According to plaintiffs, defendants Nokia, Inc. (a wholly owned subsidiary of Nokia Corp.), Nokia, Inc.’s Board of Directors, and Nokia, Inc.’s Plan Committee members breached their fiduciary duties by including Nokia Corp. Stock as an investment alternative when they knew or should have known that it presented an imprudent option.  Concurrent with the ERISA litigation, a securities fraud action was filed against the parent, Nokia Corp., alleging that the company made various misrepresentations about Nokia’s financial condition.  The majority of plaintiffs’ allegations in their ERISA complaint mirrored those in the related fraud action.  Specifically, plaintiffs pointed to Nokia Corp’s decision to reduce the price of Nokia phones and to exit the Chinese market.  Plaintiffs asserted that such decisions represented a dramatic shift in business strategy that Nokia Corp. allegedly failed to disclose to the public.  Plaintiffs asserted that as a result of these undisclosed shifts in strategy, Nokia Corp.’s stock price plummeted.

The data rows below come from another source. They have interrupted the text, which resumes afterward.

-- ==== Sys2Proof/Safety.lean ====
section
/-! DEFINITION. The terms in which claims about the machine are made: the relations between the fields
of the state that every step keeps, what a host may ask of buffer memory, the admission table of
46_context.md R255, the byte layout of a key record (45_rsa.md R211), and what two states have in
common. No meaning uses any of it. -/

namespace Sys2Proof.Machine

/-! ### Invariants of the state -/

/-- Every listed byte of buffer memory is at an address that exists (20_memory.md R50, R51). -/
def Memory.within (backed : List Region) (m : Memory) : Bool :=
  m.all fun c => decide (c.1 < Config.addrSpace) && isBacked backed c.1

/-- Buffer memory is in its canonical form and lies within the platform's memory. -/
structure State.MemInv (s : State) : Prop where
  canonical : s.mem.wf = true
  within : s.mem.within s.backed = true

/-- What the AES sub-state holds in each MODE: all zero until an init command (46_context.md R250),
and never a value in the register of an engine other than the one initialised (10_state.md R17). -/
structure State.AesInv (s : State) : Prop where
  fresh : s.mode = .none → s.key = Block.zeros
  ctrUnused : s.mode ≠ .ctr → s.ctr = Block.zeros
  ivUnused : s.mode ≠ .cbcEnc → s.mode ≠ .cbcDec → s.iv = Block.zeros

/-- The RSA sub-state with no key in it (10_state.md R24, R26; 45_rsa.md R218). -/
structure State.RsaZero (s : State) : Prop where
  n : s.rsaN = 0
  e : s.rsaE = 0
  d : s.rsaD = 0
  p : s.rsaP = 0
  q : s.rsaQ = 0
  dp : s.rsaDP = 0
  dq : s.rsaDQ = 0
  qp : s.rsaQP = 0
  priv : s.hasPriv = false
  crt : s.hasCrt = false

/-- The relations 10_state.md R24, R26 and R27 state between RSAST, HASPRIV, HASCRT and the
big-integer registers. -/
structure State.RsaInv (s : State) : Prop where
  uninit : s.rsast = .uninit → s.RsaZero
  crtPriv : s.hasCrt = true → s.hasPriv = true
  privValid : s.hasPriv = true → s.rsast = .valid
  validPublic : s.rsast = .valid →
    bitlen s.rsaN.toNat = 2048 ∧ s.rsaN.toNat % 2 = 1 ∧ s.rsaE.toNat % 2 = 1 ∧ 3 ≤ s.rsaE.toNat
  privPrimes : s.hasPriv = true → s.rsaN.toNat = s.rsaP.toNat * s.rsaQ.toNat
  privExponent : s.hasPriv = true →
    s.rsaD.toNat * s.rsaE.toNat ≡ 1 [MOD Nat.lcm (s.rsaP.toNat - 1) (s.rsaQ.toNat - 1)]
  crtDP : s.hasCrt = true → s.rsaDP.toNat = s.rsaD.toNat % (s.rsaP.toNat - 1)
  crtDQ : s.hasCrt = true → s.rsaDQ.toNat = s.rsaD.toNat % (s.rsaQ.toNat - 1)
  crtQP : s.hasCrt = true →
    s.rsaQP.toNat < s.rsaP.toNat ∧ s.rsaQP.toNat * s.rsaQ.toNat ≡ 1 [MOD s.rsaP.toNat]

/-! ### Runs that meet no fault -/

/-- What the platform can answer of the host's own accesses to buffer memory: those within backed
memory. Every other action is always answered. -/
def HostAction.withinPlatform (backed : List Region) : HostAction → Bool
  | .memLoad addr n => rangeOK backed addr n
  | .memStore addr bytes => rangeOK backed addr bytes.length
  | .regRead _ _ | .regWrite _ _ _ | .reset => true

/-! ### Buffers -/

/-- Two buffers of `n` bytes that coincide or do not overlap (20_memory.md R57). -/
def sameOrDisjoint (src dst n : Nat) : Prop := dst = src ∨ src + n ≤ dst ∨ dst + n ≤ src

/-- Every byte of buffer memory outside the `n` bytes at `a` reads in `m'` as in `m`. -/
def sameOutside (a n : Nat) (m m' : Memory) : Prop :=
  ∀ b, b < a ∨ a + n ≤ b → m'.read b = m.read b

/-! ### Admission (R255) -/

/-- The letters of the table of R255. -/
inductive Admission where
  | ok
  | u
  | k
  | i
deriving DecidableEq, Repr

/-- The rows of the first table of R255: the columns are NONE, ECB_ENC, ECB_DEC, CTR, CBC_ENC,
CBC_DEC. -/
def aesAdmission : Instr → Option (List Admission)
  | .ecbInitEnc | .ecbInitDec | .ctrInit | .cbcInitEnc | .cbcInitDec => some [.ok, .i, .i, .i, .i, .i]
  | .ecbEnc => some [.u, .ok, .i, .i, .i, .i]
  | .ecbDec => some [.u, .i, .ok, .i, .i, .i]
  | .ctrSet | .ctrAdd _ | .ctrBlock _ | .ctrStream _ => some [.u, .i, .i, .ok, .i, .i]
  | .cbcEnc => some [.u, .i, .i, .i, .ok, .i]
  | .cbcDec => some [.u, .i, .i, .i, .i, .ok]
  | .aesRelease => some [.ok, .ok, .ok, .ok, .ok, .ok]
  | .sha256 | .rsaInit | .rsaVerify | .rsaRaw | .rsaDerive | .rsaRelease => none

/-- The rows of the second table of R255: the columns are UNINIT, VALID, INVALID. -/
def rsaAdmission (hasPriv : Bool) : Instr → Option (List Admission)
  | .rsaInit | .rsaVerify | .rsaRaw => some [.ok, .i, .i]
  | .rsaDerive => some [.u, if hasPriv then .ok else .u, .k]
  | .rsaRelease => some [.ok, .ok, .ok]
  | .ecbInitEnc | .ecbInitDec | .ecbEnc | .ecbDec | .sha256 => none
  | .ctrInit | .ctrSet | .ctrAdd _ | .ctrBlock _ | .ctrStream _ => none
  | .cbcInitEnc | .cbcInitDec | .cbcEnc | .cbcDec | .aesRelease => none

/-- R255: the AES part depends on MODE only, the RSA part on the RSA sub-state only; SHA256 is admitted
in every state. -/
def admission (i : Instr) (s : State) : Admission :=
  match aesAdmission i with
  | some row => row.getD s.mode.code .ok
  | none =>
    match rsaAdmission s.hasPriv i with
    | some row => row.getD s.rsast.code .ok
    | none => .ok

/-- The error kind a letter of R255 stands for. -/
def Admission.error : Admission → Option ErrorKind
  | .ok => none
  | .u => some .uninitializedKey
  | .k => some .keyValidationFailed
  | .i => some .illegalCommand

/-! ### Independence of the two sub-states (R251) -/

/-- The commands of the AES sub-state: opcodes 0x10 to 0x13, 0x30 to 0x34, 0x40 to 0x43, 0x60. -/
def isAesCommand (i : Instr) : Bool :=
  decide (opcodeOf i ∈ [0x10, 0x11, 0x12, 0x13, 0x30, 0x31, 0x32, 0x33, 0x34, 0x40, 0x41, 0x42, 0x43, 0x60])

/-- The commands of the RSA sub-state: opcodes 0x50 to 0x53, 0x61. -/
def isRsaCommand (i : Instr) : Bool := decide (opcodeOf i ∈ [0x50, 0x51, 0x52, 0x53, 0x61])

/-- `s` with the RSA sub-state of `r`: RSAST, the big-integer registers, HASPRIV and HASCRT. -/
def State.withRsaOf (s r : State) : State :=
  { s with
    rsast := r.rsast, rsaN := r.rsaN, rsaE := r.rsaE, rsaD := r.rsaD, rsaP := r.rsaP, rsaQ := r.rsaQ
    rsaDP := r.rsaDP, rsaDQ := r.rsaDQ, rsaQP := r.rsaQP, hasPriv := r.hasPriv, hasCrt := r.hasCrt }

/-- `s` with the AES sub-state and the staging registers of `r`: KEY, MODE, CTR, IV, KEYIN, VECIN. -/
def State.withAesOf (s r : State) : State :=
  { s with
    key := r.key, mode := r.mode, ctr := r.ctr, iv := r.iv, keyin := r.keyin, vecin := r.vecin }

/-! ### Key records and signatures -/

/-- The contents of a key record's fields as byte strings, each of its natural or any other allowed
length (R211). -/
structure KeyImage where
  n : Bytes
  e : Bytes
  d : Bytes
  p : Bytes
  q : Bytes
  dp : Bytes
  dq : Bytes
  qp : Bytes
deriving DecidableEq, Repr

/-- What stands in the rest of each slot of a key record, after the field (R211): ignored by the parse,
whatever it is. -/
structure SlotFill where
  e : Bytes
  d : Bytes
  p : Bytes
  q : Bytes
  dp : Bytes
  dq : Bytes
  qp : Bytes
deriving DecidableEq, Repr

/-- Each field and its filler make up the slot the table of R211 gives the field; N has no filler. -/
structure KeyImage.Fills (k : KeyImage) (f : SlotFill) : Prop where
  n : k.n.length = 256
  e : k.e.length + f.e.length = 8
  d : k.d.length + f.d.length = 256
  p : k.p.length + f.p.length = 128
  q : k.q.length + f.q.length = 128
  dp : k.dp.length + f.dp.length = 128
  dq : k.dq.length + f.dq.length = 128
  qp : k.qp.length + f.qp.length = 128

/-- The bytes of a key record (R211), in the order of its table: the header with the fields' lengths,
then each field at the start of its slot and the slot's filler after it. -/
def KeyImage.record (k : KeyImage) (f : SlotFill) : Bytes :=
  [0x01] ++ bytesN 1 k.e.length ++ bytesN 2 k.d.length ++ bytesN 2 k.p.length ++
    bytesN 2 k.q.length ++ bytesN 2 k.dp.length ++ bytesN 2 k.dq.length ++ bytesN 2 k.qp.length ++
    [0x00, 0x00] ++ k.n ++ (k.e ++ f.e) ++ (k.d ++ f.d) ++ (k.p ++ f.p) ++ (k.q ++ f.q) ++
    (k.dp ++ f.dp) ++ (k.dq ++ f.dq) ++ (k.qp ++ f.qp)

/-- The key record at KEYPTR, if it parses (R212). -/
def State.keyRecord (s : State) : Option KeyRecord :=
  parseKeyRecord (s.mem.readBytes s.keyptr.toNat Config.keyRecordLen)

end Sys2Proof.Machine
end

Based on these alleged omissions by Nokia Corp., the Court evaluated whether the complaint stated a viable claim that Nokia, Inc. breached various fiduciary duties, including the duty to prudently and loyally manage plan assets and to disclose complete and accurate information.  Relying on the Supreme Court’s Twombly/Iqbal pleading standard, the Court characterized plaintiffs’ complaint as dominated by conclusory allegations that utterly lacked any factual basis.  First, plaintiffs failed to raise any factual allegations demonstrating that Nokia Corp. perpetrated securities fraud by making misleading representations regarding its financial condition.  Thus, no plausible basis existed that Nokia stock was artificially inflated by fraud or that the stock constituted an imprudent investment.  Second, even if plaintiffs had made the requisite factual showing that Nokia Corp. engaged in fraud, their Complaint still failed because they presented no factual basis for imputing knowledge of Nokia Corp’s misrepresentations to the ERISA defendants.  Plaintiffs merely concluded – without factual support – that the ERISA defendants (none of whom were officers or directors of Nokia Corp.) possessed knowledge regarding the financial health of Nokia Corp. that would lead them to believe the stock was an improper investment option.  In short, the Court declined to assume that Nokia, Inc. and its Board played any role in the alleged securities fraud or knew of the alleged misrepresentations committed by its parent, Nokia Corp.

This case presents an important victory for employers because it enforces a stricter pleading standard for plaintiffs in stock-drop actions.  Courts should not entertain complaints based solely on conclusory allegations;  rather, plaintiffs must assert sufficient facts that the company and plan fiduciaries either committed or possessed actual knowledge of fraudulent misrepresentations that would impair the value of the stock and thus render it an imprudent investment option.